Monday, Jul. 07, 1975
Round 3 Begins
No one was sure exactly how the latest round started. One report was that two Iraqi youths made a pass at a pretty Christian Lebanese girl in a suburb of Beirut. Unfortunately, the suburb was Ain Rumanneh, the stronghold of the right-wing Christian Phalangist Party, where violence broke out last April between Phalangists and Moslems. In no time, according to the story, the Iraqis were attacked by Christians. Before long the incident had somehow escalated into Beirut's third round of street fighting in as many months. The stutter of automatic weapons fire and the thud of rockets and mortars echoed through the streets once more, in a continuation of the worst crisis that Lebanon has suffered since 1958, when civil war broke out and U.S. Marines landed. An estimated 450 people were killed during the first two rounds of fighting in April and May. Last week, after four days of renewed violence, the estimated death toll was between 40 and 50.
Roadblocks and machine gun emplacements sprang up once again on the city's streets. Militants, their AK-47s at the ready, closed the main highway routes to Tripoli in the north and Damascus to the east. Shops shuttered quickly, and frightened Beirutis scuttled through rapidly emptying streets in last-minute efforts to stock up their larders. At the very last moment, the American University of Beirut canceled its commencement exercises, leaving capped-and-gowned students walking on an otherwise deserted campus.

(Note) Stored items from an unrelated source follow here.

/-- The bits of a package CSR that are RW. -/
def pkgMask (n : Nat) : Word :=
  match n with
  | 0x300 => 0x000FFFFFFFFFF000
  | 0x301 => 0x1FFFF
  | 0x303 => 0xFFFFFFFFFFFFFFFF
  | 0x310 => 0xFFFFFFFF
  | 0x311 => 0x000FFFFFFFFFF000
  | 0x312 => 0xFFFFFF
  | 0x320 => 0x8000000F000FFFFF
  | 0x323 => 0x00FFFFFF000FFFFF
  | 0x330 => 0x0000000FFFFF0000
  | 0x331 => 0xFFFFF
  | 0x332 => 0x800000000000007F
  | 0x340 => 0xFFF
  | 0x351 => 0x000FFFFFFFFFF000
  | 0x352 => 0x000FFFFFFFFFC000
  | 0x353 => 0xFFFFFFFF
  | _ => 0

/-- The fault buffer holds no record, in the ring or held (R271). -/
def State.ringIdle (s : State) : Bool := decide (s.pkg.fbhead = s.pkg.fbtail) && decide (s.heldRecords = 0)

/-- A permitted value of FBSIZE (R271). -/
def fbsizeOk (v : Word) : Bool :=
  decide (v = 0) || (decide (64 ≤ v.toNat) && decide (v.toNat ≤ 65536) && decide (v.toNat = 2 ^ v.toNat.log2))

/-- No slice is pre-empted (R298, R337). -/
def State.noSlices (s : State) : Bool :=
  s.ctl.spilling.isEmpty && s.ctl.farms.all fun f => f.slices.isEmpty

/-- Every activation-cache entry of every stack dropped (R364). -/
def State.dropEntries (s : State) : State := { s with stack := s.stack.map fun t => { t with dir := [] } }

/-- A package CSR written (R271, R273, R298, R337, R364, R382, R401). -/
def State.writePkg (s : State) (n : Nat) (v : Word) : State :=
  let k := v &&& pkgMask n
  let p := s.pkg
  match n with
  | 0x300 => if s.ringIdle && (s.dramAt k.toNat).isSome then { s with pkg := { p with fbbase := k } } else s
  | 0x301 => if s.ringIdle && fbsizeOk k then { s with pkg := { p with fbsize := k } } else s
  | 0x303 =>
    if (p.fbtail ≤ v ∧ v ≤ p.fbhead) then
      let t := { s with pkg := { p with fbtail := v } }
      writeHeld t.stalls t
    else s
  | 0x304 => if bit v 63 then { s with pkg := { p with fbovf := false } } else s
  | 0x306 => s.performAll.xinv v
  | 0x310 => { s with pkg := { p with fstarve := k } }
  | 0x311 => if s.noSlices then { s with pkg := { p with spbase := k } } else s
  | 0x312 => if s.noSlices then { s with pkg := { p with spsize := k } } else s
  | 0x320 => { s with pkg := { p with acsel := k } }
  | 0x323 => if s.noSlices then { s with pkg := { p with bsave := k } } else s
  | 0x330 => let t := s.dropEntries; { t with pkg := { p with stabase := k } }
  | 0x331 => let t := s.dropEntries; { t with pkg := { p with stalimit := k } }
  | 0x332 => { s with pkg := { p with stcsel := k } }
  | 0x340 => { s with pkg := { p with pwrcap := BitVec.ofNat 64 (max 1200 (min 3200 k.toNat)) } }
  | 0x351 => { s with pkg := { p with podmap := k } }
  | 0x352 => { s with pkg := { p with cgbase := k } }
  | 0x353 => { s with pkg := { p with ctimeout := k } }
  | _ => s

/-! ## Any CSR -/

/-- The cycles that a core was powered since its CYC was last read (R209): a free value, of at least one cycle, and of
fewer than 2⁶². -/
def cyclesPassed (draw : Nat) : Word := BitVec.ofNat 64 (1 + Config.cycleGap draw % (2 ^ 62 - 1))

/-- The value that a CSR holds when an instruction reads it (R113). -/
def State.readCsr (s : State) (n : Nat) : Word :=
  match n with
  | 0x001 => s.hart.vcfgWord
  | 0x002 => BitVec.ofNat 64 s.hart.vmax
  | 0x005 => zext s.hart.id
  | 0x006 => zext (coreOf s.hart.id)
  | 0x007 => zext (homeOf s.hart.id)
  | 0x008 => s.core.cyc + cyclesPassed s.draws
  | n => if n < 0x180 then s.hart.csr.read n else if n < 0x280 then s.readCore n else s.readPkg n

/-- What a read does beside answering: RC fields clear, CYC has advanced. -/
def State.afterRead (s : State) (n : Nat) : State :=
  if n = 8 then
    s.draw.onCore (coreOf s.hart.id) fun k => { k with cyc := k.cyc + cyclesPassed s.draws }
  else if n < 0x180 then s
  else if n < 0x280 then s.clearCore n
  else s.clearPkg n

/-- The RW bits of a CSR, which `csrs` and `csrc` touch (R111). -/
def csrMask (n : Nat) : Word := if n < 0x180 then hartMask n else if n < 0x280 then coreMask n else pkgMask n

/-- A CSR written under its access codes. -/
def State.writeCsr (s : State) (n : Nat) (v : Word) : State :=
  if n < 0x180 then s.onCsr fun c => c.write s.hart.vmax n v
  else if n < 0x280 then s.writeCore n v
  else s.writePkg n v

/-! ## The instructions (R111, R113) -/

/-- `csrr` of a CSR may read: of FFX once no convoy is in flight, of FPCTL once no crown convoy is (R26, R90). -/
def Hart.csrReadable (h : Hart) (n : Nat) : Bool :=
  if n = 0x003 then h.still else if n = 0 then h.convoys.isEmpty else true

/-- A write of XINV drops a held leaf that translates an address (R268). -/
def State.xinvConcerns (s : State) (v va : Word) : Bool :=
  let drops (l : List TlbEntry) : Bool :=
    l.any fun t => xinvDrops v t && decide (t.base.toNat ≤ va.toNat) && decide (va.toNat < t.base.toNat + t.size)
  bit v 63 || (s.cores.toList.any fun k => drops k.tlb) || s.stack.toList.any fun k => drops k.tlb

/-- An access that was translated with a leaf that a write of XINV drops is not performed (R268): a request to another
package has no answer yet, or a store waits for a load before it. -/
def State.xinvBusy (s : State) (v : Word) : Bool :=
  (s.remote.any fun r => decide (r.status = .sent) && s.xinvConcerns v r.va) || s.storesHeld (s.xinvConcerns v)

/-- `csrw` may be performed: no convoy is in flight (R111), and before a write of XINV every access that it concerns has
been performed (R268). -/
def State.csrWritable (s : State) (csr : BitVec 11) (a : BitVec 5) : Bool :=
  s.hart.still && !(decide (csr = 0x306) && s.xinvBusy (s.x a))

/-- The read part of a CSR instruction: rd and the side effect of the read. -/
def State.readInto (t : State) (d : BitVec 5) (n : Nat) (v : Word) : State := (t.afterRead n).setX d v

/-- The read part of a form that writes: with rd = x0 it does not read. -/
def State.readUnlessX0 (t : State) (d : BitVec 5) (n : Nat) (v : Word) : State := if d = 0 then t else t.readInto d n v

/-- A CSR instruction names a CSR that its mode may name (R43, R112). -/
def State.named (s : State) (csr : BitVec 11) (go : State) : State :=
  if csrAllowed s.hart.mode csr then go else s.refuse .illegal s.hart.pc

The country's economy has been badly affected by the three rounds of violence, a flight of capital appears to be under way, and most businessmen consider the 1975 tourist season a dead loss. Beyond all that, the internecine bloodshed has shattered the morale of the dynamic city, which has become the financial capital of the Arab world.
The current clashes primarily involve hard-lining leftist Palestinian commandos (but not the Palestine Liberation Organization, led by relatively moderate Yasser Arafat), Lebanese leftists, and the fiercely nationalistic Phalangists, who deeply resent the fact that armed fedayeen form a kind of state within a state in Lebanon. The bitterness has been compounded by the political difficulties of Premier-Designate Rashid Karami, an eight-time Prime Minister (TIME, June 9), who after four frustrating weeks is still trying to put together a Cabinet that will be acceptable to Lebanon's principal political factions. The problem is that the Phalangists' leader, Sheik Pierre Gemayel, insists that his party be represented. Socialist Leader Kamal Jumblatt is equally determined that the Phalangists be frozen out.
Sectarian Distrust. Karami proposed a Cabinet, therefore, that would exclude both extreme right-and left-wing groups until the country had calmed down, but his proposal fell on deaf ears. So far the underlying issues --which cut to the heart of Lebanon's sectarian distrust between Christians and Moslems--have proved to be insoluble. "The difficulty in resolving the political crisis," observed a Western diplomat, "has hindered the resolution of the security crisis." At one point Karami threatened to give up his efforts to form a government, but by week's end had been persuaded by his colleagues to keep trying.